▶ **Task to complete**:
Only the lines below starting at the one that contains "1 ∧ y.endT = d.edge) ∧" and ending at the one that contains "p).edgeEnd p) ∧" are to be reproduced, exactly and with both ends kept.

Stored data

━━━━━━━━━━━━━━━━━━━━

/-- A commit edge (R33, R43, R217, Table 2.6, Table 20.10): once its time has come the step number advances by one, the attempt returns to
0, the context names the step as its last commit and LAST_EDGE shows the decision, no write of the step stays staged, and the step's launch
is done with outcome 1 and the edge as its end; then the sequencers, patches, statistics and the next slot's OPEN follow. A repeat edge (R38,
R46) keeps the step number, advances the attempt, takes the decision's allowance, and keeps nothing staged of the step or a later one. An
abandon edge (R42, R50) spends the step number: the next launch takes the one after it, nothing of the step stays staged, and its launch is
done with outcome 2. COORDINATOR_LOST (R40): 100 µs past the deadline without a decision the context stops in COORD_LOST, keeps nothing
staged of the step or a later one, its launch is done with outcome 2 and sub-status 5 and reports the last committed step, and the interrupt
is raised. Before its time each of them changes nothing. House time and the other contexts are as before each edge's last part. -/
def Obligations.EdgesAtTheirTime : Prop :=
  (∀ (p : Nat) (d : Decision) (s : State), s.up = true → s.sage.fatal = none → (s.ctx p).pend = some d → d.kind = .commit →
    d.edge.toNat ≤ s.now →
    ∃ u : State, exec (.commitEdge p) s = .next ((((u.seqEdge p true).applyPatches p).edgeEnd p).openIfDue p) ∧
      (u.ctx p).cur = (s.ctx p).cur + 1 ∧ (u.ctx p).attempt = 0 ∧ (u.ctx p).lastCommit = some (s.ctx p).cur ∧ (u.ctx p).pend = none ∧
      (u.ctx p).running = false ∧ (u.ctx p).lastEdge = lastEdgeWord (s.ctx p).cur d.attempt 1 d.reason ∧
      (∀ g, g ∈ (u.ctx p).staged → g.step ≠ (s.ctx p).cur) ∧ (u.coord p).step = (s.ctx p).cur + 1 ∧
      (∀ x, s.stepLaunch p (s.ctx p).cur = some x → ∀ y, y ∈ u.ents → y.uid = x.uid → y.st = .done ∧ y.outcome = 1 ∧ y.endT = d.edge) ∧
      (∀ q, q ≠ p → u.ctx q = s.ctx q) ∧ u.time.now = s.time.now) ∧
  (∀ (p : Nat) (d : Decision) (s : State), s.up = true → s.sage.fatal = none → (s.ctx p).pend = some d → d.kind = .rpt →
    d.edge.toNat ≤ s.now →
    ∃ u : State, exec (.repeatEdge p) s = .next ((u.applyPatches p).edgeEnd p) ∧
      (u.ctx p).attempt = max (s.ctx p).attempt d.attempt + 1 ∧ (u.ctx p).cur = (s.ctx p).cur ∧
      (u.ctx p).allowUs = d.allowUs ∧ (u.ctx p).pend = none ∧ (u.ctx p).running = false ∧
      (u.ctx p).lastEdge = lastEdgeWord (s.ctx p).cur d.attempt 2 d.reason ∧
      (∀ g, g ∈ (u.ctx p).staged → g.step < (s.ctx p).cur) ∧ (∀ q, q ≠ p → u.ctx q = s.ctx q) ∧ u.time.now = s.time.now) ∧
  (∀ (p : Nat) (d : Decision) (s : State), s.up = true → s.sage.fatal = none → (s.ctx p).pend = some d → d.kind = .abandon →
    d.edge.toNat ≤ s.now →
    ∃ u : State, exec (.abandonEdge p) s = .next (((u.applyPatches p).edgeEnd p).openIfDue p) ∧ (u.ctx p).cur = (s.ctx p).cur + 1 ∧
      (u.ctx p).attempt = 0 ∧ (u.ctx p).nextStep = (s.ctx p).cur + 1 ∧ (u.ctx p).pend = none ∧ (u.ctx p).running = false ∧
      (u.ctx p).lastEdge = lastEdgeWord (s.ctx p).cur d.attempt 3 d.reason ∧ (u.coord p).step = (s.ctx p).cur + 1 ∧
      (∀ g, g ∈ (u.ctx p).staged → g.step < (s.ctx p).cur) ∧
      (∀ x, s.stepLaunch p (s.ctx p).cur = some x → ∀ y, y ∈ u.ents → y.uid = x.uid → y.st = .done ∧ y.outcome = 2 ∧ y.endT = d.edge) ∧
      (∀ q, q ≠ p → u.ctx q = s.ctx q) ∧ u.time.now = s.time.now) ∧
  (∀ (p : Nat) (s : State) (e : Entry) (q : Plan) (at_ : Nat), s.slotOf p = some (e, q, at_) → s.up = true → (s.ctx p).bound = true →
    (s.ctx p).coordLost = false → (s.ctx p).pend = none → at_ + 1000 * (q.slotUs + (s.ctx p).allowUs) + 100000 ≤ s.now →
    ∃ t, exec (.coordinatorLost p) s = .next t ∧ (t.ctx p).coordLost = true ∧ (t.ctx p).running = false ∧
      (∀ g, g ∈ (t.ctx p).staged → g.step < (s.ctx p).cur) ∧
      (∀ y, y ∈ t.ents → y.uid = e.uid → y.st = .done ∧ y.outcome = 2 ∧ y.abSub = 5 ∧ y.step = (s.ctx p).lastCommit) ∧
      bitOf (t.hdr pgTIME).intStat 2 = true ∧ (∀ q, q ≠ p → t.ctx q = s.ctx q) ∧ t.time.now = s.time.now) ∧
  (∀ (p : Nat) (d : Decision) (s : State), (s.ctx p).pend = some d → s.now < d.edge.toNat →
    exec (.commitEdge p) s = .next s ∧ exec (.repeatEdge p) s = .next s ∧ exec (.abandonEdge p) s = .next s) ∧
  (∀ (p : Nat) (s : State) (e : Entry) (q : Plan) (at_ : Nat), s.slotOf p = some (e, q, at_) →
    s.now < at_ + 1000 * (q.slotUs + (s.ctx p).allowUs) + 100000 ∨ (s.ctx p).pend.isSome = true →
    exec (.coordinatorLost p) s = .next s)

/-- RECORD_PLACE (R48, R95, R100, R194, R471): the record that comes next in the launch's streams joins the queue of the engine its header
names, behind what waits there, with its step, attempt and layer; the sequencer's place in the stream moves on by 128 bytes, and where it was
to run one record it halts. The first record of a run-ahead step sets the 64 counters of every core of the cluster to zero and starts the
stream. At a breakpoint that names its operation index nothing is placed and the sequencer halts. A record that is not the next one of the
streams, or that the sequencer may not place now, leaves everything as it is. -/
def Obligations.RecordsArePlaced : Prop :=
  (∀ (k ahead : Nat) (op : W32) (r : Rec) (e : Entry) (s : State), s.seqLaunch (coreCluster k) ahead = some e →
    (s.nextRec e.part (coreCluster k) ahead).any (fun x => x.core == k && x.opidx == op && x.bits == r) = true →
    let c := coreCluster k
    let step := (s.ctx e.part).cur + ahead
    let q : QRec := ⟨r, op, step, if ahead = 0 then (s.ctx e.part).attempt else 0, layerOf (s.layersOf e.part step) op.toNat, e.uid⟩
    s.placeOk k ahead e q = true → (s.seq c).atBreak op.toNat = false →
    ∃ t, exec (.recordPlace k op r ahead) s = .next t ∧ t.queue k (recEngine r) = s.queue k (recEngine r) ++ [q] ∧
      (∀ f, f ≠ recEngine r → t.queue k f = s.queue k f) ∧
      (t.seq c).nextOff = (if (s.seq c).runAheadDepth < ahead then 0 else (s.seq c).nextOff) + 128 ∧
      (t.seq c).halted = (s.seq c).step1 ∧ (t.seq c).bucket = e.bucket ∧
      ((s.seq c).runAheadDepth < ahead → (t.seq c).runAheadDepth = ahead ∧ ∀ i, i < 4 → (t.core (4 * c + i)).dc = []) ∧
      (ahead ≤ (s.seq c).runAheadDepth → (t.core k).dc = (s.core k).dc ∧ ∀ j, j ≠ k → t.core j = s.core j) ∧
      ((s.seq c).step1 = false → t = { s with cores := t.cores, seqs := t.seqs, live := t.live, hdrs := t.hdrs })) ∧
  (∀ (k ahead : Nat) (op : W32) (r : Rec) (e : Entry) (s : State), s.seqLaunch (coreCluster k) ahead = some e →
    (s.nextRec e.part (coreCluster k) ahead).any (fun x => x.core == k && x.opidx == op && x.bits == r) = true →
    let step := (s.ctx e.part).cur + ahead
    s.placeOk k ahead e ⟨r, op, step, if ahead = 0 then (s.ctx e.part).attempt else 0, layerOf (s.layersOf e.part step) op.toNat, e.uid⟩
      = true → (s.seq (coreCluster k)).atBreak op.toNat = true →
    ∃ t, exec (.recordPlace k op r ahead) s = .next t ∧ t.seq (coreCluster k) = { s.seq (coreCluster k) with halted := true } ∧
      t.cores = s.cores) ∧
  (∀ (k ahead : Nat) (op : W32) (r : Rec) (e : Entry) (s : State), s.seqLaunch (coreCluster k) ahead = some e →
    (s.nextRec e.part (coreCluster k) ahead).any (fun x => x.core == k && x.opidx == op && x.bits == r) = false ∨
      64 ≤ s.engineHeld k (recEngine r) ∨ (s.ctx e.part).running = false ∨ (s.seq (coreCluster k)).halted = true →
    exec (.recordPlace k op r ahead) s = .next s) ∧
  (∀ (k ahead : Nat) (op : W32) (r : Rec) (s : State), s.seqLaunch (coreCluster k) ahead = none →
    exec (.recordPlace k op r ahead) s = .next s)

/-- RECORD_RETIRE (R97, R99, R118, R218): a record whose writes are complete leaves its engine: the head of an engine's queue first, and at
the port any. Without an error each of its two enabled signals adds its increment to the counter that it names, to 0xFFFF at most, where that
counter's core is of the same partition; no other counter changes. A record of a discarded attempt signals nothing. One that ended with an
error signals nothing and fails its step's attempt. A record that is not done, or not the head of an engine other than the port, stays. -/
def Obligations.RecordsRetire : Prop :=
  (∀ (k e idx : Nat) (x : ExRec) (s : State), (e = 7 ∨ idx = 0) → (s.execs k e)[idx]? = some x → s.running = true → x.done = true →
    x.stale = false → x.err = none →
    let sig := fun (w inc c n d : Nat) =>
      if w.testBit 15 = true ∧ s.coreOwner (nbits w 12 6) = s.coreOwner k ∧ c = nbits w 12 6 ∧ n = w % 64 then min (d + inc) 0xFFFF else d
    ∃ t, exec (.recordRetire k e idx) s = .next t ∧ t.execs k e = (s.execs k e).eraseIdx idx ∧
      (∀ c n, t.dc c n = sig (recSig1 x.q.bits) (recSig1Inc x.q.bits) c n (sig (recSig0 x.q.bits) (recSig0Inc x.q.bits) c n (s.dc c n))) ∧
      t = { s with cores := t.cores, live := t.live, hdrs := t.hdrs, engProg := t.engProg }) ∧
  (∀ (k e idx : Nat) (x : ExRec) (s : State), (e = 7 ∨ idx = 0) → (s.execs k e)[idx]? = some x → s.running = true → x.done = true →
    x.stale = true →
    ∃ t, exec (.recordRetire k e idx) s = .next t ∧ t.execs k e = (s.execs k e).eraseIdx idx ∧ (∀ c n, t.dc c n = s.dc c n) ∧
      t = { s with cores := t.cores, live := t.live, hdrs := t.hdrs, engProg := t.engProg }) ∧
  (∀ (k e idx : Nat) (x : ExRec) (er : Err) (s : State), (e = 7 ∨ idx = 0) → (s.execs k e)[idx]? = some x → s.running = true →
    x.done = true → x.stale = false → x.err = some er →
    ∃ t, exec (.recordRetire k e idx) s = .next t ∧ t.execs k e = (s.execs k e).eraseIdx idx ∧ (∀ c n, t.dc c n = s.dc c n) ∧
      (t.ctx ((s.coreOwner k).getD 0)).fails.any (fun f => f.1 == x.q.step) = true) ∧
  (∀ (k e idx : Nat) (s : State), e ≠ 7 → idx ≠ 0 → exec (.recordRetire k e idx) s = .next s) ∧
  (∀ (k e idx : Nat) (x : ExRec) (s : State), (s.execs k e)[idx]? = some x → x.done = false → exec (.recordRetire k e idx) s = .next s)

━━━━━━━━━━━━━━━━━━━━

▶ **Expected answer**:
      (∀ x, s.stepLaunch p (s.ctx p).cur = some x → ∀ y, y ∈ u.ents → y.uid = x.uid → y.st = .done ∧ y.outcome = 1 ∧ y.endT = d.edge) ∧
      (∀ q, q ≠ p → u.ctx q = s.ctx q) ∧ u.time.now = s.time.now) ∧
  (∀ (p : Nat) (d : Decision) (s : State), s.up = true → s.sage.fatal = none → (s.ctx p).pend = some d → d.kind = .rpt →
    d.edge.toNat ≤ s.now →
    ∃ u : State, exec (.repeatEdge p) s = .next ((u.applyPatches p).edgeEnd p) ∧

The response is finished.